Enhanced multimodal treatment protocols can shorten length of stay for total knee arthroplasty patients, according to new research published in the Journal of Orthopaedic Experience & Innovation.
Led by Maryann Stevenson and Andrew Wickline, MD, the study evaluated 386 prospective and consecutive TKA patients. The patients followed a multimodal protocol that involved an education and optimization program, home-based physical therapy and administration of a continuous adductor canal block.
Four findings:
1. After 12 weeks, 86.3 percent of the patients required 10 or fewer opioid pills. Just under 20 percent didn't require any opioid pills in that time frame.
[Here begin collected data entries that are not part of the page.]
theorem execWaitmRetire_keeps {pnd : List Instr} {t : Site} {s : State} (hk : s.Keeps pnd) :
    outKeeps pnd (execWaitmRetire t s) := by
  unfold execWaitmRetire
  repeat' first
    | with_reducible assumption
    | with_reducible apply State.retire_keeps
    | with_reducible apply when__keeps
    | with_reducible apply outKeeps_onTile
    | with_reducible apply outKeeps_refused
    | split

theorem execWfe_keeps {pnd : List Instr} {t : Site} {s : State} (hk : s.Keeps pnd) : outKeeps pnd (execWfe t s) := by
  unfold execWfe
  repeat' first
    | with_reducible intro _
    | with_reducible assumption
    | with_reducible apply effBlock_keeps
    | with_reducible apply instr_keeps

theorem execMfence_keeps {pnd : List Instr} {t : Site} {s : State} (hk : s.Keeps pnd) : outKeeps pnd (execMfence t s) := by
  unfold execMfence
  repeat' first
    | with_reducible intro _
    | with_reducible assumption
    | with_reducible apply instr_keeps
    | with_reducible apply State.onCore_keeps
    | with_reducible apply effKeeps_ok
    | with_reducible apply effKeeps_wait
    | split

theorem execFin_keeps {pnd : List Instr} {t : Site} {s : State} (hk : s.Keeps pnd) : outKeeps pnd (execFin t s) := by
  unfold execFin
  repeat' first
    | with_reducible intro _
    | with_reducible assumption
    | with_reducible apply effBlock_keeps
    | with_reducible apply instr_keeps
    | with_reducible apply effKeeps_wait
    | split

theorem execFinStop_keeps {pnd : List Instr} {t : Site} {s : State} (hk : s.Keeps pnd) : outKeeps pnd (execFinStop t s) := by
  unfold execFinStop
  repeat' first
    | with_reducible assumption
    | with_reducible apply State.onCore_keeps
    | with_reducible apply State.report_keeps
    | with_reducible apply when__keeps
    | with_reducible apply outKeeps_onTile

theorem execStage_keeps {pnd : List Instr} {t : Site} {s : State} (hk : s.Keeps pnd) : outKeeps pnd (execStage t s) := by
  unfold execStage
  repeat' first
    | with_reducible intro _
    | with_reducible assumption
    | with_reducible apply instr_keeps
    | with_reducible apply State.onCore_keeps
    | with_reducible apply effKeeps_ok
    | with_reducible apply effKeeps_trap
    | (extract_lets +onlyGivenNames v; clear_value v)
    | split

theorem execFrame_keeps {pnd : List Instr} {t : Site} {s : State} (hk : s.Keeps pnd) : outKeeps pnd (execFrame t s) := by
  unfold execFrame
  repeat' first
    | with_reducible intro _
    | with_reducible assumption
    | with_reducible apply effBlock_keeps
    | with_reducible apply instr_keeps
    | with_reducible apply effKeeps_trap
    | with_reducible apply effKeeps_wait
    | split

theorem execHeavy_keeps {pnd : List Instr} {t : Site} {s : State} (hk : s.Keeps pnd) : outKeeps pnd (execHeavy t s) := by
  unfold execHeavy
  repeat' first
    | with_reducible intro _
    | with_reducible assumption
    | with_reducible apply effNext_keeps
    | with_reducible apply instr_keeps
    | with_reducible apply State.report_keeps
    | with_reducible apply State.tileTrace_keeps

theorem execBrk_keeps {pnd : List Instr} {t : Site} {s : State} (hk : s.Keeps pnd) : outKeeps pnd (execBrk t s) := by
  unfold execBrk
  repeat' first
    | with_reducible intro _
    | with_reducible assumption
    | with_reducible apply instr_keeps
    | with_reducible apply effKeeps_trap

theorem execTret_keeps {pnd : List Instr} {t : Site} {s : State} (hk : s.Keeps pnd) : outKeeps pnd (execTret t s) := by
  unfold execTret
  repeat' first
    | with_reducible intro _
    | with_reducible assumption
    | with_reducible apply instr_keeps
    | with_reducible apply State.onCore_keeps
    | with_reducible apply effKeeps_ok
    | with_reducible apply effKeeps_trap
    | split

theorem execNop_keeps {pnd : List Instr} {t : Site} {s : State} (hk : s.Keeps pnd) : outKeeps pnd (execNop t s) := by
  unfold execNop
  repeat' first
    | with_reducible intro _
    | with_reducible assumption
    | with_reducible apply effNext_keeps
    | with_reducible apply instr_keeps

theorem execIllegalInstruction_keeps {pnd : List Instr} {t : Site} {s : State} (hk : s.Keeps pnd) :
    outKeeps pnd (execIllegalInstruction t s) := by
  unfold execIllegalInstruction
  repeat' first
    | with_reducible assumption
    | with_reducible apply State.takeTrap_keeps
    | with_reducible apply when__keeps
    | with_reducible apply outKeeps_onTile
    | with_reducible apply outKeeps_refused
    | split

theorem execEngineFault_keeps {pnd : List Instr} {t : Site} {s : State} (hk : s.Keeps pnd) :
    outKeeps pnd (execEngineFault t s) := by
  unfold execEngineFault
  repeat' first
    | with_reducible assumption
    | with_reducible apply State.onCore_keeps
    | with_reducible apply State.takeTrap_keeps
    | with_reducible apply when__keeps
    | with_reducible apply outKeeps_onTile
    | with_reducible apply outKeeps_refused
    | (extract_lets +onlyGivenNames v; clear_value v)
    | split

theorem execWaitTimeout_keeps {pnd : List Instr} {t : Site} {s : State} (hk : s.Keeps pnd) :
    outKeeps pnd (execWaitTimeout t s) := by
  unfold execWaitTimeout
  repeat' first
    | with_reducible assumption
    | with_reducible apply State.atEdge_keeps
    | with_reducible apply State.takeTrap_keeps
    | with_reducible apply when__keeps
    | with_reducible apply outKeeps_onTile
    | with_reducible apply outKeeps_refused
    | (extract_lets +onlyGivenNames v; clear_value v)
    | split

theorem execTileIdleEntry_keeps {pnd : List Instr} {t : Site} {s : State} (hk : s.Keeps pnd) :
    outKeeps pnd (execTileIdleEntry t s) := by
  unfold execTileIdleEntry
  repeat' first
    | with_reducible assumption
    | with_reducible apply State.onTile_keeps
    | with_reducible apply when__keeps
    | with_reducible apply outKeeps_onTile

end Sys2Proof.Machine
end

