-- ==== Sys2Proof/Laws/KeepsDevice.lean ====
section
/-!
SUPPORT. That every operation of clocks, power, resets, RUN and RDMA keeps the invariant of Sys2Proof/Safety.lean and the
commands that wait: one lemma per operation, named after it.
-/
set_option linter.unusedSimpArgs false
set_option linter.tactic.unusedName false
set_option linter.unusedVariables false
namespace Sys2Proof.Machine

/-! ### Clocks -/

theorem State.showClkOut_keeps {pnd : List Instr} {s : State} (hk : s.Keeps pnd) : (State.showClkOut s).Keeps pnd := by
  unfold State.showClkOut
  repeat' first
    | with_reducible assumption
    | with_reducible apply State.setFld_keeps
    | (extract_lets +onlyGivenNames u; refine keeps_cut (p := pnd) u ?_ (fun _ => ?_)
       rotate_left; clear_value u; rotate_right; unfold u)
    | (extract_lets +onlyGivenNames v; clear_value v)
    | simp only [keeps_upd_iff]

theorem State.writeClkOut_keeps {pnd : List Instr} {s : State} {v : Dword} (hk : s.Keeps pnd) :
    (State.writeClkOut s v).Keeps pnd := by
  unfold State.writeClkOut
  repeat' first
    | with_reducible assumption
    | with_reducible apply State.setFld_keeps
    | with_reducible apply State.showClkOut_keeps

theorem State.setGclk_keeps {pnd : List Instr} {s : State} {n : Nat} (hk : s.Keeps pnd) : (State.setGclk s n).Keeps pnd := by
  unfold State.setGclk
  repeat' first
    | with_reducible assumption
    | with_reducible apply State.setFld_keeps

theorem State.failover_keeps {pnd : List Instr} {s : State} (hk : s.Keeps pnd) : (State.failover s).Keeps pnd := by
  unfold State.failover
  repeat' first
    | with_reducible assumption
    | with_reducible apply State.alarm_keeps
    | with_reducible apply State.bump_keeps
    | with_reducible apply State.setFld_keeps
    | with_reducible apply State.setGclk_keeps
    | simp only [keeps_upd_iff]

theorem execRefMonitorWindow_keeps {pnd : List Instr} {src : RefSrc} {count : Nat} {gap : Bool} {s : State} (hk : s.Keeps
    pnd) :
    outKeeps pnd (execRefMonitorWindow src count gap s) := by
  unfold execRefMonitorWindow
  repeat' first
    | with_reducible assumption
    | with_reducible apply State.failover_keeps
    | with_reducible apply State.setFld_keeps
    | with_reducible apply outKeeps_next
    | with_reducible apply outKeeps_refused
    | with_reducible apply keeps_ite
    | (extract_lets +onlyGivenNames u; refine keeps_cut (p := pnd) u ?_ (fun _ => ?_)
       rotate_left; clear_value u; rotate_right; unfold u)
    | (extract_lets +onlyGivenNames v; clear_value v)
    | simp only [keeps_upd_iff]
    | split

theorem execReferenceEdgeGap_keeps {pnd : List Instr} {s : State} (hk : s.Keeps pnd) :
    outKeeps pnd (execReferenceEdgeGap s) := by
  unfold execReferenceEdgeGap
  repeat' first
    | with_reducible assumption
    | with_reducible apply State.failover_keeps
    | with_reducible apply when__keeps

theorem State.slew_keeps {pnd : List Instr} {s : State} {f n : Nat} (hk : s.Keeps pnd) : (State.slew s f n).Keeps pnd := by
  unfold State.slew
  repeat' first
    | with_reducible assumption
    | with_reducible apply State.onField_keeps
    | with_reducible apply State.setFld_keeps
    | with_reducible apply keeps_ite

theorem execPllCoast_keeps {pnd : List Instr} {f : Nat} {s : State} (hk : s.Keeps pnd) : outKeeps pnd (execPllCoast f s) := by
  unfold execPllCoast
  repeat' first
    | with_reducible assumption
    | with_reducible apply State.setFld_keeps
    | with_reducible apply State.slew_keeps
    | with_reducible apply when__keeps
    | with_reducible apply outKeeps_onUnit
2. About half of the patients took tramadol instead of more powerful opioids, and about 85 percent of the patients didn't require formal physical therapy after 12 weeks.
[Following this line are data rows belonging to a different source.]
theorem State.newLag_keeps {pnd : List Instr} {s : State} {p old : Nat} (hk : s.Keeps pnd) :
    (State.newLag s p old).Keeps pnd := by
  unfold State.newLag
  repeat' first
    | with_reducible assumption
    | with_reducible apply State.event_keeps
    | with_reducible apply State.fence_keeps
    | with_reducible apply State.onPlot_keeps
    | with_reducible apply State.ringAlarm_keeps
    | with_reducible apply State.takeSlip_keeps
    | with_reducible apply State.toLead_keeps
    | with_reducible apply keeps_ite

theorem State.markPlot_keeps {pnd : List Instr} {s : State} {p : Nat} (hk : s.Keeps pnd) :
    (State.markPlot s p).Keeps pnd := by
  unfold State.markPlot
  repeat' first
    | with_reducible assumption
    | with_reducible apply State.beginBeat_keeps
    | with_reducible apply State.newLag_keeps
    | with_reducible apply State.onPlot_keeps
    | with_reducible apply keeps_ite

theorem State.nameBeat_keeps {pnd : List Instr} {s : State} {b num : Nat} (hk : s.Keeps pnd) :
    (State.nameBeat s b num).Keeps pnd := by
  unfold State.nameBeat
  repeat' first
    | with_reducible assumption
    | with_reducible apply State.onCasc_keeps
    | with_reducible apply State.putSet_keeps
    | with_reducible apply State.showArmed_keeps
    | with_reducible apply keeps_ite
    | (extract_lets +onlyGivenNames u; refine keeps_cut (p := pnd) u ?_ (fun _ => ?_)
       rotate_left; clear_value u; rotate_right; unfold u)
    | split

theorem State.reachBeat_keeps {pnd : List Instr} {s : State} {b edge num : Nat} (hk : s.Keeps pnd) :
    (State.reachBeat s b edge num).Keeps pnd := by
  unfold State.reachBeat
  repeat' first
    | with_reducible assumption
    | with_reducible apply State.fenceRing_keeps
    | with_reducible apply State.putSet_keeps
    | with_reducible apply State.ringAlarm_keeps
    | with_reducible apply keeps_ite
    | split

theorem State.sendCommits_keeps {pnd : List Instr} {s : State} {b : Nat} (hk : s.Keeps pnd) :
    (State.sendCommits s b).Keeps pnd := by
  unfold State.sendCommits
  repeat' first
    | with_reducible intro _
    | with_reducible assumption
    | with_reducible apply State.nameBeat_keeps
    | with_reducible apply State.onCasc_keeps
    | with_reducible apply State.sendDown_keeps
    | with_reducible apply keeps_foldl

theorem State.takeMark_keeps {pnd : List Instr} {s : State} {b active : Nat} {slip : Bool} (hk : s.Keeps pnd) :
    (State.takeMark s b active slip).Keeps pnd := by
  unfold State.takeMark
  repeat' first
    | with_reducible intro _
    | with_reducible assumption
    | with_reducible apply State.atEdge_keeps
    | with_reducible apply State.bump_keeps
    | with_reducible apply State.markPlot_keeps
    | with_reducible apply State.onCasc_keeps
    | with_reducible apply State.onPlot_keeps
    | with_reducible apply State.reachBeat_keeps
    | with_reducible apply State.setFld_keeps
    | with_reducible apply State.showLag_keeps
    | with_reducible apply keeps_foldl
    | with_reducible apply keeps_ite

theorem State.sendMark_keeps {pnd : List Instr} {s : State} {b : Nat} (hk : s.Keeps pnd) :
    (State.sendMark s b).Keeps pnd := by
  unfold State.sendMark
  repeat' first
    | with_reducible assumption
    | with_reducible apply State.onCasc_keeps
    | with_reducible apply State.ringAlarm_keeps
    | with_reducible apply State.sendDown_keeps
    | with_reducible apply State.takeMark_keeps
    | with_reducible apply keeps_ite

theorem execRoster_keeps {pnd : List Instr} {g : CtrlGrain} {s : State} (hk : s.Keeps pnd) :
    outKeeps pnd (execRoster g s) := by
  unfold execRoster
  repeat' first
    | with_reducible intro _
    | with_reducible assumption
    | with_reducible apply onRing_keeps
    | with_reducible apply State.sendDown_keeps
    | with_reducible apply State.sendMark_keeps
    | with_reducible apply State.setFld_keeps
    | with_reducible apply State.setRing_keeps
    | with_reducible apply outKeeps_refused
    | with_reducible apply keeps_ite
    | simp only [keeps_upd_iff]
    | split

theorem execBeatTimer_keeps {pnd : List Instr} {s : State} (hk : s.Keeps pnd) : outKeeps pnd (execBeatTimer s) := by
  unfold execBeatTimer
  repeat' first
    | with_reducible assumption
    | with_reducible apply State.sendCommits_keeps
    | with_reducible apply State.sendMark_keeps
    | with_reducible apply when__keeps
    | with_reducible apply outKeeps_refused
    | (extract_lets +onlyGivenNames v; clear_value v)
    | split

theorem execMark_keeps {pnd : List Instr} {g : CtrlGrain} {s : State} (hk : s.Keeps pnd) : outKeeps pnd (execMark g s) := by
  unfold execMark
  repeat' first
    | with_reducible intro _
    | with_reducible assumption
    | with_reducible apply State.onCasc_keeps
    | with_reducible apply onRing_keeps
    | with_reducible apply State.sendDown_keeps
    | with_reducible apply State.setRing_keeps
    | with_reducible apply State.takeMark_keeps
    | with_reducible apply outKeeps_refused
    | with_reducible apply keeps_ite
    | split

theorem execSlipreq_keeps {pnd : List Instr} {g : CtrlGrain} {s : State} (hk : s.Keeps pnd) :
    outKeeps pnd (execSlipreq g s) := by
  unfold execSlipreq
  repeat' first
    | with_reducible intro _
    | with_reducible assumption
    | with_reducible apply onRing_keeps
    | with_reducible apply State.passOn_keeps
    | with_reducible apply State.takeSlip_keeps
    | with_reducible apply outKeeps_refused
    | with_reducible apply keeps_ite
    | split

theorem State.takeBarrel_keeps {pnd : List Instr} {s : State} {p epoch : Nat} (hk : s.Keeps pnd) :
    (State.takeBarrel s p epoch).Keeps pnd := by
  unfold State.takeBarrel
  repeat' first
    | with_reducible assumption
    | with_reducible apply State.onPlot_keeps
    | with_reducible apply State.releaseGroup_keeps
3. Same-day discharge occurred for about 63 percent of patients. More than 90 percent were discharged by the first postoperative day.
4. The 90-day readmission rate for TKA patients enrolled in the four-month protocol was 1.2 percent.
"A novel multimodal protocol combining consistent and patient specific preoperative education, CACB, and self-directed and unsupervised postoperative rehabilitation dramatically reduces narcotic needs, formal physical therapy needs, and decreases length of stay following TKA," the study authors concluded.